Dataset Read is slow

PaulVL · Post by **PaulVL** » Fri Mar 07, 2014 9:02 am

What OS are you using?
try creating a new subdirectory under your regular resource disk path and defining it in your APT file as your resource disk location. copy the dataset into that path (orchadmin cp command).

thompsonp · Post by **thompsonp** » Fri Mar 07, 2014 9:31 am

When you followed Ray's suggestion how long did the job take to read the 1GB dataset?

A few things to consider in your investigation in no particular order:
Do any other jobs that read or write large datasets suffer from poor performance?
Is there any partitioning or sorting going on?
Are you able to monitor the box and then run this job (preferably with nothing else running at the same time)? Doing so should allow you or the system admin to determine if the job is i/o bound.

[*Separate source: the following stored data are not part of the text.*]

/-- The configuration is constant (10_state.md R33): no step changes it, reset included, and `LDR` to its registers
faults `RegAccess`. -/
def Obligations.ConfigurationIsConstant : Prop :=
  (∀ s t : State, step s = .next t → t.cfg = s.cfg) ∧
  ∀ (reg : Reg) (imm : BitVec 24) (s : State),
    reg = .cfgRate ∨ reg = .cfgWindow ∨ reg = .cfgMinp ∨ reg = .cfgMaxp →
    FaultsWith .regAccess (encode (.ldr reg imm)) s (exec (.ldr reg imm) s)

/-- The first command after reset (70_reset_and_hazards.md R233; 10_state.md R40): which commands succeed in the reset
state, which fault and how, and that `STATUS` reads 0. -/
def Obligations.FirstCommandAfterReset : Prop :=
  ∀ p : Params, paramsOk p →
    (∀ smp, Succeeds (exec (.zc smp) (State.resetOf p)) ∧ Succeeds (exec (.push smp) (State.resetOf p))) ∧
    (∀ idx < windowSize p, Succeeds (exec (.bget idx) (State.resetOf p)) ∧
      ∀ v, Succeeds (exec (.bset idx v) (State.resetOf p))) ∧
    (∀ idx < wordCount p, Succeeds (exec (.wget idx) (State.resetOf p))) ∧
    (∀ idx < halfWindow p, Succeeds (exec (.acorr idx) (State.resetOf p)) ∧
      FaultsWith .unwritten (encode (.tget idx)) (State.resetOf p) (exec (.tget idx) (State.resetOf p))) ∧
    Succeeds (exec .nop (State.resetOf p)) ∧ Succeeds (exec .wrst (State.resetOf p)) ∧
    (∀ imm, Succeeds (exec (.ldr .maxCount imm) (State.resetOf p)) ∧
      Succeeds (exec (.ldr .bestLag imm) (State.resetOf p)) ∧
      Succeeds (exec (.ldr .corrLag imm) (State.resetOf p))) ∧
    (∃ t, exec (.rdr .status) (State.resetOf p) = .next t ∧ t.rsp = some (.ok 0#32)) ∧
    (∀ reg ∈ [Reg.err, .errCmd, .wrIdx, .cfgRate, .cfgWindow, .cfgMinp, .cfgMaxp],
      Succeeds (exec (.rdr reg) (State.resetOf p))) ∧
    (∀ reg ∈ [Reg.maxCount, .bestLag, .corrLag, .tblLo, .edge0, .edge1, .freq],
      FaultsWith .unwritten (encode (.rdr reg)) (State.resetOf p) (exec (.rdr reg) (State.resetOf p))) ∧
    FaultsWith .unwritten 0x80000000#32 (State.resetOf p) (exec .hcorr (State.resetOf p)) ∧
    FaultsWith .windowShort 0x90000000#32 (State.resetOf p) (exec .refine (State.resetOf p)) ∧
    FaultsWith .windowShort 0xA0000000#32 (State.resetOf p) (exec .run (State.resetOf p))
end

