-- ==== Sys2Proof/Tests/Slice0.lean ====
section
/-! SUPPORT. Tests: ill-formed terms, the decoding of words written out from 30_encoding.md, single steps with the
answers of 95_test_vectors.md and of the worked examples, and a witness for every statement that has hypotheses. -/

namespace Sys2Proof.Tests

open Sys2Proof Sys2Proof.Machine

/- One theorem at a time: each kernel evaluation would otherwise hold a thread of its own. -/
set_option Elab.async false

/-! ### Well-formedness: each check refuses an ill-formed term -/

theorem test_wellFormed_bget : wellFormed (.bget 65535) = true ∧ wellFormed (.bget 65536) = false := by decide
theorem test_wellFormed_bset : wellFormed (.bset 65535 true) = true ∧ wellFormed (.bset 65536 true) = false := by
  decide
theorem test_wellFormed_acorr : wellFormed (.acorr 65535) = true ∧ wellFormed (.acorr 65536) = false := by decide
theorem test_wellFormed_tget : wellFormed (.tget 65535) = true ∧ wellFormed (.tget 65536) = false := by decide
theorem test_wellFormed_wget : wellFormed (.wget 65535) = true ∧ wellFormed (.wget 65536) = false := by decide

/-! ### Decoding: one word of every command, its bits written out from 30_encoding.md R82 to R86 -/

theorem test_decode_nop : decode 0b00000000000000000000000000000000#32 = .ok .nop := by decide
theorem test_decode_wrst : decode 0b00010000000000000000000000000000#32 = .ok .wrst := by decide
theorem test_decode_zc : decode 0b00100000000000001111001100110100#32 = .ok (.zc (BitVec.ofInt 16 (-3276))) := by
  decide
theorem test_decode_push : decode 0b00110000000000001101001010111111#32 = .ok (.push (BitVec.ofInt 16 (-11585))) := by
  decide
theorem test_decode_bget : decode 0b01000000000000000000000001111111#32 = .ok (.bget 127) := by decide
theorem test_decode_bset : decode 0b01010000000000010000000000100101#32 = .ok (.bset 37 true) := by decide
theorem test_decode_bclr : decode 0b01010000000000000000000000100101#32 = .ok (.bset 37 false) := by decide
theorem test_decode_acorr : decode 0b01100000000000000000000000000100#32 = .ok (.acorr 4) := by decide
theorem test_decode_tget : decode 0b01110000000000001000000000000001#32 = .ok (.tget 32769) := by decide
theorem test_decode_hcorr : decode 0b10000000000000000000000000000000#32 = .ok .hcorr := by decide
theorem test_decode_refine : decode 0b10010000000000000000000000000000#32 = .ok .refine := by decide
theorem test_decode_run : decode 0b10100000000000000000000000000000#32 = .ok .run := by decide
theorem test_decode_rdr : decode 0b10111101000000000000000000000000#32 = .ok (.rdr .cfgWindow) := by decide
theorem test_decode_ldr : decode 0b11000110000000000000000010000000#32 = .ok (.ldr .corrLag 128#24) := by decide
theorem test_decode_wget : decode 0b11010000000000000000000000000011#32 = .ok (.wget 3) := by decide

/-- Every register number of 10_state.md R30 in the field of `RDR`. -/
theorem test_decode_registers :
    (List.range 16).map (fun n => decode (BitVec.ofNat 32 (0xB0000000 + n * 0x01000000))) =
      [Reg.status, .err, .errCmd, .wrIdx, .maxCount, .bestLag, .corrLag, .tblLo, .edge0, .edge1, .freq,
        .reserved11, .cfgRate, .cfgWindow, .cfgMinp, .cfgMaxp].map (fun r => Except.ok (.rdr r)) := by decide

/-- The malformed words of V-DEC (95_test_vectors.md). -/
theorem test_decode_malformed :
    [0x00000001#32, 0x08000000#32, 0x10000001#32, 0x20010000#32, 0x2FFF0000#32, 0x40010000#32, 0x50020000#32,
      0x60010004#32, 0x70010004#32, 0x80000001#32, 0x90000100#32, 0xA0800000#32, 0xB0000001#32, 0xD0010000#32,
      0xE0000000#32, 0xF0000000#32, 0xFFFFFFFF#32].all
        (fun w => match decode w with | .ok _ => false | .error _ => true) = true := by decide

/-- The table's word, given as a number of 32 bits. -/
theorem test_decodeTableWord : decodeTableWord 32 0xC4FFFFFF = some (.ldr .maxCount 0xFFFFFF#24) ∧
    decodeTableWord 32 0xE0000000 = none := by decide

/-! ### Small states -/

/-- The response of a step. -/
def rspOf : Out → Option Response
  | .next t => t.rsp
  | _ => none

/-- The state a step leads to. -/
def nextOf : Out → State
  | .next t => t
  | _ => State.reset

def isNext : Out → Bool
  | .next _ => true
  | _ => false

theorem exists_next (o : Out) (h : isNext o = true) : o = .next (nextOf o) := by
  cases o with
  | next t => rfl
  | fault f => cases h
  | refused r => cases h

/-- The response to a command word in a state. -/
def answer (cw : Nat) (s : State) : Option Response := rspOf (step (s.withFetchWord 32 cw))

/-- The state a command word leads to. -/
def after (cw : Nat) (s : State) : State := nextOf (step (s.withFetchWord 32 cw))

/-- The samples of a window as a listed memory. -/
def listed (smps : List Int) : Cells 16 := (List.range smps.length).zip (smps.map (BitVec.ofInt 16))

/-- A block that holds the given samples, an all-zero stream, and the given corrected lag. -/
def holding (smps : List Int) (lag : Nat) : State :=
  { State.reset with
    mem := { bits := [], sig := listed smps, table := [] }
    wrIdx := smps.length
    corrLag := BitVec.ofNat 32 lag
    vClag := true }

/-- Window B of V-RF-1: edges at 3 and 23 only. -/
def windowB : List Int :=
  List.replicate 3 (-100) ++ List.replicate 7 300 ++ List.replicate 12 (-300) ++ [-200] ++ List.replicate 105 200

/-- The stream of V-AC-1, of period 8. -/
def period8 : State :=
  { State.reset with
    mem := { bits := [(0, 0x0F0F0F0F#32), (1, 0x0F0F0F0F#32), (2, 0x0F0F0F0F#32), (3, 0x0F0F0F0F#32)],
             sig := [], table := [] } }

/-- The stream of V-AC-3. -/
def irregular : State :=
  { State.reset with
    mem := { bits := [(0, 0xDEADBEEF#32), (1, 0x12345678#32), (2, 0x0F1E2D3C#32), (3, 0xCAFEF00D#32)],
             sig := [], table := [] } }

/-- The state of V-AC-1 after `ACORR 4`, with the hand-over registers loaded as given. -/
def tabled (maxCount bestLag : Nat) : State :=
  { (after 0x60000004 period8) with
    maxCount := BitVec.ofNat 32 maxCount
    bestLag := BitVec.ofNat 32 bestLag
    rsp := none }

/-- The same block with another count at lag 4. -/
def otherBelow (s : State) : State := { s with mem := { s.mem with table := put s.mem.table 4 1#16 } }

/-- A block with three samples taken, the latch high, and bit 3 of the stream set by an earlier `BSET`. -/
def threeTaken : State :=
  { State.reset with
    latched := true
    mem := { bits := [(0, 0x0000000E#32)], sig := [(0, 0xD2BF#16), (1, 0x0A03#16), (2, 0xF5FD#16)], table := [] }
    wrIdx := 3 }

/-- The same block after a response. -/
def respondedTo (s : State) : State := respond (.fault .operandRange) s

/-- A block with a fault recorded. -/
def faulted : State := { State.reset with errCode := 3#4, errCmd := 0x40000080#32 }

/-! ### One step each, expected answers from the spec -/

/-- 45_system.md R186. -/
theorem test_nop : answer 0x00000000 faulted = some (.ok 0#32) ∧
    after 0x00000000 faulted = { faulted with rsp := some (.ok 0#32) } := by decide +kernel

/-- 44_pipeline.md R171, corner case: after `WRST` with a fault recorded `STATUS` is `0x00000100`. -/
theorem test_wrst : answer 0x10000000 threeTaken = some (.ok 0#32) ∧ (after 0x10000000 threeTaken).wrIdx = 0 ∧
    (after 0x10000000 threeTaken).mem.bits = [] ∧
    answer 0xB0000000 (after 0x10000000 faulted) = some (.ok 0x00000100#32) := by decide +kernel

/-- V-ZC-1: the two sides of the lower threshold, from high. -/
theorem test_zc : answer 0x2000F334 threeTaken = some (.ok 1#32) ∧ answer 0x2000F333 threeTaken = some (.ok 0#32) ∧
    answer 0x20000000 threeTaken = some (.ok 1#32) ∧ answer 0x20000000 State.reset = some (.ok 0#32) ∧
    answer 0x20000001 State.reset = some (.ok 1#32) ∧ answer 0x20008000 threeTaken = some (.ok 0#32) := by
  decide +kernel

/-- V-PL-1 line 4, with the bit at the same index set before: `BITS[0]` becomes 6 (44_pipeline.md R174). -/
theorem test_push : answer 0x3000E2F2 threeTaken = some (.ok 0#32) ∧
    (after 0x3000E2F2 threeTaken).mem.bits = [(0, 0x00000006#32)] ∧ (after 0x3000E2F2 threeTaken).wrIdx = 4 ∧
    (after 0x3000E2F2 threeTaken).latched = false ∧
    lookup (after 0x3000E2F2 threeTaken).mem.sig 3 = some 0xE2F2#16 := by decide +kernel

/-- V-PL-2 line 134: a sample too many. -/
theorem test_push_full : answer 0x30000001 (holding windowB 20) = some (.fault .windowFull) := by decide +kernel

/-- V-BS-1 lines 17, 20; bit 3 of `0x0F0F0F0F` is 1, bit 4 is 0. -/
theorem test_bget : answer 0x40000003 period8 = some (.ok 1#32) ∧ answer 0x40000004 period8 = some (.ok 0#32) ∧
    answer 0x40000080 period8 = some (.fault .indexRange) ∧ answer 0x4000FFFF period8 = some (.fault .indexRange) := by
  decide +kernel

/-- V-BS-1 lines 1, 6, 12: bit 37 is offset 5 of word 1, bit 127 offset 31 of word 3. -/
theorem test_bset : (after 0x50010025 State.reset).mem.bits = [(1, 0x00000020#32)] ∧
    (after 0x5001007F State.reset).mem.bits = [(3, 0x80000000#32)] ∧
    (after 0x50000025 (after 0x50010025 State.reset)).mem.bits = [] ∧
    answer 0x50010080 State.reset = some (.fault .indexRange) := by decide +kernel

/-- V-AC-1 line 1 and its table at both ends. -/
theorem test_acorr : answer 0x60000004 period8 = some (.ok 0x00200008#32) ∧
    (after 0x60000004 period8).mem.table.take 6 =
      [(4, 32#16), (5, 24#16), (6, 16#16), (7, 8#16), (8, 0#16), (9, 8#16)] ∧
    lookup (after 0x60000004 period8).mem.table 63 = some 8#16 := by decide +kernel

/-- V-AC-3, `ACORR 63`: the one lag 63, with words from two sides of a boundary. -/
theorem test_acorr_crossWord :
    answer 0x6000003F irregular = some (.ok 0x000E003F#32) ∧
    answer 0x60000040 State.reset = some (.fault .operandRange) := by decide +kernel

/-- V-AC-1 lines 3, 9, 10. -/
theorem test_tget : answer 0x70000005 (tabled 32 8) = some (.ok 24#32) ∧
    answer 0x70000003 (tabled 32 8) = some (.fault .unwritten) ∧
    answer 0x70000040 (tabled 32 8) = some (.fault .indexRange) := by decide +kernel

/-- V-HC-3, V-HC-4: the threshold exactly met and just missed. -/
theorem test_hcorr_threshold : answer 0x80000000 (tabled 54 16) = some (.ok 8#32) ∧
    answer 0x80000000 (tabled 53 16) = some (.ok 16#32) := by decide +kernel

/-- V-HC-5, V-HC-7, V-HC-10, V-HC-11: the largest divisor wins; floor quotient; lag 0; lag out of range. -/
theorem test_hcorr_search : answer 0x80000000 (tabled 200 24) = some (.ok 4#32) ∧
    answer 0x80000000 (tabled 32 63) = some (.ok 31#32) ∧ answer 0x80000000 (tabled 32 0) = some (.ok 0#32) ∧
    answer 0x80000000 (tabled 32 64) = some (.fault .operandRange) := by decide +kernel

/-- V-RF-1, V-RF-4d: the worked example, and an edge exactly where the second scan starts. -/
theorem test_refine : answer 0x90000000 (holding windowB 20) = some (.ok 0x0018B0FC#32) ∧
    answer 0x90000000 (holding windowB 24) = some (.ok 0x0018B0FC#32) ∧
    (after 0x90000000 (holding windowB 20)).edge0 = 3#32 ∧ (after 0x90000000 (holding windowB 20)).edge1 = 23#32 := by
  decide +kernel

/-- V-RF-4b, V-RF-4e, V-RF-5a, V-RF-6: the undetermined cases and lag 0. -/
theorem test_refine_undetermined :
    [4, 25, 127, 128, 16777215].all (fun l => answer 0x90000000 (holding windowB l) == some (.ok 0#32) &&
      (after 0x90000000 (holding windowB l)).undet) = true ∧
    answer 0x90000000 (holding windowB 0) = some (.fault .operandRange) := by decide +kernel

/-- A silent stream: `RUN` corrects to `MIN_PERIOD` (44_pipeline.md R178, corner case), so on window B the second scan
starts at 3 and finds the first edge again: undetermined, `STATUS` as V-RF-4b with the marks of `ACORR` and the latch low. -/
theorem test_run : answer 0xA0000000 (holding windowB 0) = some (.ok 0#32) ∧
    answer 0xB0000000 (after 0xA0000000 (holding windowB 0)) = some (.ok 0x000000FE#32) ∧
    answer 0xB6000000 (after 0xA0000000 (holding windowB 0)) = some (.ok 4#32) := by decide +kernel

/-- V-DEC: `RUN` fresh from reset. -/
theorem test_run_short : answer 0xA0000000 State.reset = some (.fault .windowShort) := by decide +kernel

1GB in around 8 minutes is very slow at about 2MB a second.
Can you exclude DataStage and test performance copying a large file around the system?
Are all 4 nodes writing to the same disk?
Are these disk(s) local or is DataStage going across a network - is there a network problem (dropped packets for example - seen that before with a faulty switch)?
Are the disks and controller looking healthy.

rohitagarwal15 · Post by **rohitagarwal15** » Wed Mar 12, 2014 5:33 am

Is this Dataset problem is with this particular Dataset or is this is for all other Datasets too ?
If this is the problem for all the datasets then probably you can check with your storage or unix team about the mount points on which datasets description file is getting created.